People trying to find option trading advice are usually either a newcomer to the options market, or are accomplished traders experiencing some difficulty with their active trades and consequently are hoping for an answer. Should you be in the first group maybe you are trying to find some advice about how to get started on options trading, what risks are involved and how to avoid them, ways to trade safely and still make consistent profits. Should you be among the second group, there are ways to save or at least, salvage, failing trades, but this discussion must be left for another article.
So what is the best option trading advice for beginners?
The simple answer is, to ensure that you first learn all there is to know about options trading, especially the principle of time decay, before you risk any of your hard earned money. Decide what type of trader you wish to be. Do you prefer to be a day-trader, a short term trader or a longer term trader who only wants to look at your positions to see if you need to adjust them once a day and has at least a monthly or longer strategy in place.
The next thing you really need to ask is, what underlying financial instruments will you choose to connect your options to? Stocks, commodities or foreign currencies? Whichever one you choose, they each have their own set of characteristics. Stocks can ‘gap’ overnight. Commodities can become very volatile. Currencies trade around the clock five days per week and are affected by economic news items.
Understand also, that the shorter timeframes you are going to trade, the higher the stress and if you hold your positions overnight, the greater risk of losing trades endangering your account.
The Dangerous Approach to Trade Options
In providing option trading advice, we would be remiss if we didn’t bring to your attention the fact that, like any business, there exists a high risk and a low risk method of doing it. If your intended strategy is to simply buy call or put options in an endeavor to anticipate short term market direction and profit from these movements within a few days, you should understand that although this carries a possible high reward profile which makes it attractive, there is also a much greater risk that the price moves against you so that your losses can quickly outweigh your profits. Many traders who try to predict short term market direction have cleaned out entire trading balances.
Perhaps you may believe you’ve learned an option trading system that works for this type of strategy. But if you would like some real option trading advice here, you should ask yourself whether you have the emotional self discipline to take stop losses as well as remain in trades long enough to realize targeted profits. Have you got enough free time to be able to concentrate and act when the need arises? The high risk way of trading options often seems attractive to new traders due to the simplicity of its approach and the optimistic prospect of earning considerable profits. But even well seasoned traders find market prediction difficult, so beware of systems that promise you the moon.
The Low Risk Way
Now here is the best option trading advice you may ever be given. If you understand the principle of time decay, you should discover ways to utilize this to your advantage. It’s far better to be on the short side of an option contract than the long side, due to this attribute of options. Taking positions with about a month or slightly more to expiry date and being on the selling side of option contracts gives you a clear advantage.
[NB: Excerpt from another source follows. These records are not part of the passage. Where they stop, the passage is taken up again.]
-- ==== Sys2Proof/Machine/ElvonCode.lean ====
section
/-! DEFINITION. The encoding of the Elvon instructions (R455-R458, R460, R462): the decoder, total on any word, and the encoder. -/
namespace Sys2Proof.Machine

/-- A register field. -/
def regAt (w : Word32) (lsb : Nat) : Reg := ⟨w.toNat / 2 ^ lsb % 32, Nat.mod_lt _ (by decide)⟩

/-- The ALU functions by code (R457), BSWAP and POPC with their rb field 0. -/
def decodeAlu (fn : Nat) : Option AluFn :=
  [AluFn.add, .sub, .and, .or, .xor, .sll, .srl, .sra, .slt, .sltu, .mul, .mulhu, .min, .minu, .bswap, .popc][fn]?

/-- Format C's channel or port operand; with IND 0 the rn field is 0, and with IND 1 NUM is not used (R455). -/
def cnumAt (w : Word32) : CNum :=
  { ind := w.getLsbD 15, rn := regAt w 10, num := w.extractLsb' 0 10 }

/-- The decoder (R455-R458). -/
def Elv.decode (w : Word32) : Elv :=
  let d := regAt w 21
  let a := regAt w 16
  let b := regAt w 11
  let c := regAt w 6
  let i : BitVec 16 := w.extractLsb' 0 16
  let fn := w.toNat % 64
  let long (f : LongFn) : Elv := if fn = 0 then .long f d a b c else .reserved w
  match w.toNat / 2 ^ 26 with
  | 0x01 =>
    match decodeAlu fn with
    | some f => if c.val = 0 ∧ ((f = .bswap ∨ f = .popc) → b.val = 0) then .alu f d a b else .reserved w
    | none => .reserved w
  | 0x02 => .imm .addi d a i
  | 0x03 => .imm .andi d a i
  | 0x04 => .imm .ori d a i
  | 0x05 => .imm .xori d a i
  | 0x06 =>
    let n : BitVec 6 := w.extractLsb' 0 6
    match w.toNat / 64 % 1024 with
    | 0 => .shifti .sll d a n
    | 1 => .shifti .srl d a n
    | 2 => .shifti .sra d a n
    | _ => .reserved w
  | 0x07 => if a.val = 0 then .lui d i else .reserved w
  | 0x08 => .imm .lhi d a i
  | 0x09 => .imm .slti d a i
  | 0x10 => .load 1 true d a i
  | 0x11 => .load 2 true d a i
  | 0x12 => .load 4 true d a i
  | 0x13 => .load 8 true d a i
  | 0x14 => .load 1 false d a i
  | 0x15 => .load 2 false d a i
  | 0x16 => .load 4 false d a i
  | 0x18 => .store 1 d a i
  | 0x19 => .store 2 d a i
  | 0x1A => .store 4 d a i
  | 0x1B => .store 8 d a i
  | 0x20 => .branch .eq d a i
  | 0x21 => .branch .ne d a i
  | 0x22 => .branch .lt d a i
  | 0x23 => .branch .ge d a i
  | 0x24 => .branch .ltu d a i
  | 0x25 => .branch .geu d a i
  | 0x26 => .jal d (w.extractLsb' 0 21)
  | 0x27 => .jalr d a i
  | 0x28 =>
    match [AtFn.add, .and, .or, .xor, .swap, .cas][fn % 8]? with
    | some f => if c.val = 0 ∧ fn < 16 then .atomic f (decide (8 ≤ fn)) d a b else .reserved w
    | none => .reserved w
  | 0x30 => .chin d a (cnumAt w)
  | 0x31 => if a.val = 0 then .chout d (cnumAt w) else .reserved w
  | 0x32 => if a.val = 0 ∧ d.val = 0 then .chend (cnumAt w) else .reserved w
  | 0x33 => .pin d a (cnumAt w)
  | 0x34 => if a.val = 0 then .pout d (cnumAt w) else .reserved w
  | 0x38 => long .bcopy
  | 0x39 => long .bfill
  | 0x3A => long .crc32c
  | 0x3B => long .hash
  | 0x3C => long .tsearch
  | 0x3E =>
    let imm := w.toNat % 4096
    match w.toNat / 4096 % 16 with
    | 0 => if d.val = 0 ∧ a.val = 0 ∧ imm = 0 then .await else .reserved w
    | 1 => if imm < 8 then .fence (w.extractLsb' 0 3) else .reserved w
    | 2 => .trap (w.extractLsb' 0 12)
    | 3 => .sleep a
    | 4 => .self d
    | _ => .reserved w
  | _ => .reserved w

/-! ## The encoder -/

/-- An instruction word from its opcode, the fields [25:21] and [20:16], and its low half. -/
def mkWord (op d a lo : Nat) : Word32 := BitVec.ofNat 32 (op * 2 ^ 26 + d * 2 ^ 21 + a * 2 ^ 16 + lo)

/-- Function codes (R457, R460). -/
def aluCode : AluFn → Nat
  | .add => 0 | .sub => 1 | .and => 2 | .or => 3 | .xor => 4 | .sll => 5 | .srl => 6 | .sra => 7
  | .slt => 8 | .sltu => 9 | .mul => 10 | .mulhu => 11 | .min => 12 | .minu => 13 | .bswap => 14 | .popc => 15
def immCode : ImmFn → Nat
  | .addi => 0x02 | .andi => 0x03 | .ori => 0x04 | .xori => 0x05 | .lhi => 0x08 | .slti => 0x09
def shCode : ShFn → Nat
  | .sll => 0 | .srl => 1 | .sra => 2
def brCode : BrFn → Nat
  | .eq => 0x20 | .ne => 0x21 | .lt => 0x22 | .ge => 0x23 | .ltu => 0x24 | .geu => 0x25
def atCode : AtFn → Nat
  | .add => 0 | .and => 1 | .or => 2 | .xor => 3 | .swap => 4 | .cas => 5
def longCode : LongFn → Nat
  | .bcopy => 0x38 | .bfill => 0x39 | .crc32c => 0x3A | .hash => 0x3B | .tsearch => 0x3C
def loadCode (width : Nat) (signed : Bool) : Nat :=
  if width = 1 then (if signed then 0x10 else 0x14)
  else if width = 2 then (if signed then 0x11 else 0x15)
  else if width = 4 then (if signed then 0x12 else 0x16)
  else 0x13
def storeCode (width : Nat) : Nat := if width = 1 then 0x18 else if width = 2 then 0x19 else if width = 4 then 0x1A else 0x1B
/-- The low half of format C. -/
def cnumCode (n : CNum) : Nat := b2n n.ind * 2 ^ 15 + n.rn.val * 2 ^ 10 + n.num.toNat

/-- The word of an instruction (R455).  A POUT of a whole command is several words; it has no word of its own. -/
def Elv.encode : Elv → Word32
  | .alu f rd ra rb => mkWord 0x01 rd.val ra.val (rb.val * 2 ^ 11 + aluCode f)
  | .imm f rd ra i => mkWord (immCode f) rd.val ra.val i.toNat
  | .shifti f rd ra n => mkWord 0x06 rd.val ra.val (shCode f * 64 + n.toNat)
  | .lui rd i => mkWord 0x07 rd.val 0 i.toNat
  | .load w sg rd ra i => mkWord (loadCode w sg) rd.val ra.val i.toNat
  | .store w rs ra i => mkWord (storeCode w) rs.val ra.val i.toNat
  | .branch f ra rb off => mkWord (brCode f) ra.val rb.val off.toNat
  | .jal rd off => BitVec.ofNat 32 (0x26 * 2 ^ 26 + rd.val * 2 ^ 21 + off.toNat)
  | .jalr rd ra i => mkWord 0x27 rd.val ra.val i.toNat
  | .atomic f w rd ra rb => mkWord 0x28 rd.val ra.val (rb.val * 2 ^ 11 + b2n w * 8 + atCode f)
  | .chin rd re n => mkWord 0x30 rd.val re.val (cnumCode n)
  | .chout rd n => mkWord 0x31 rd.val 0 (cnumCode n)
  | .chend n => mkWord 0x32 0 0 (cnumCode n)
  | .pin rd re n => mkWord 0x33 rd.val re.val (cnumCode n)
  | .pout rd n => mkWord 0x34 rd.val 0 (cnumCode n)
  | .long f ra rb rc rd => mkWord (longCode f) ra.val rb.val (rc.val * 2 ^ 11 + rd.val * 2 ^ 6)
  | .await => mkWord 0x3E 0 0 0
  | .fence m => mkWord 0x3E 0 0 (0x1000 + m.toNat)
  | .trap i => mkWord 0x3E 0 0 (0x2000 + i.toNat)
  | .sleep ra => mkWord 0x3E 0 ra.val 0x3000
  | .self rd => mkWord 0x3E rd.val 0 0x4000
  | .poutAll _ _ => 0
  | .reserved w => w

/-- An instruction that one word spells: the widths that R456 gives, and BSWAP and POPC with rb 0. -/
def Elv.ok : Elv → Bool
  | .alu f _ _ rb => !(decide (f = .bswap ∨ f = .popc)) || decide (rb.val = 0)
  | .load w sg _ _ _ => decide (w = 1 ∨ w = 2 ∨ w = 4) || (decide (w = 8) && sg)
  | .store w _ _ _ => decide (w = 1 ∨ w = 2 ∨ w = 4 ∨ w = 8)
  | .poutAll _ _ => false
  | .reserved _ => false
  | _ => true

end Sys2Proof.Machine
end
Even so you also want to add to this advantage, the art of adjustments. Even with the advantage of time decay in your favor, the underlying price movement can come close to breaching your breakeven points before option expiry dates and this is where you must know what you can do. If you adjust your positions in the correct way at this point, you not only rescue them from loss but ensure additional profits in the process.
In connection with the above strategy, you should look at trading indexes as an alternative to individual stocks. The reason for this, is that you prefer a smooth price flow to a volatile one. While a news item may unexpectedly impact the price of one stock it will not have much affect on the index to which that stock is related. An index is the aggregate of a group of stocks like the Dow Jones, the Russell 2000, the OEX, QQQQ or the S&P500 in the USA. Options are available on all these indexes.
Trading double calendar spreads and iron condors on indexes and knowing how to modify your positions at the appropriate time, is one of the best trading methods I have encountered. My option trading advice to you is to at least familiarise yourself with these and enable yourself to trade with confidence.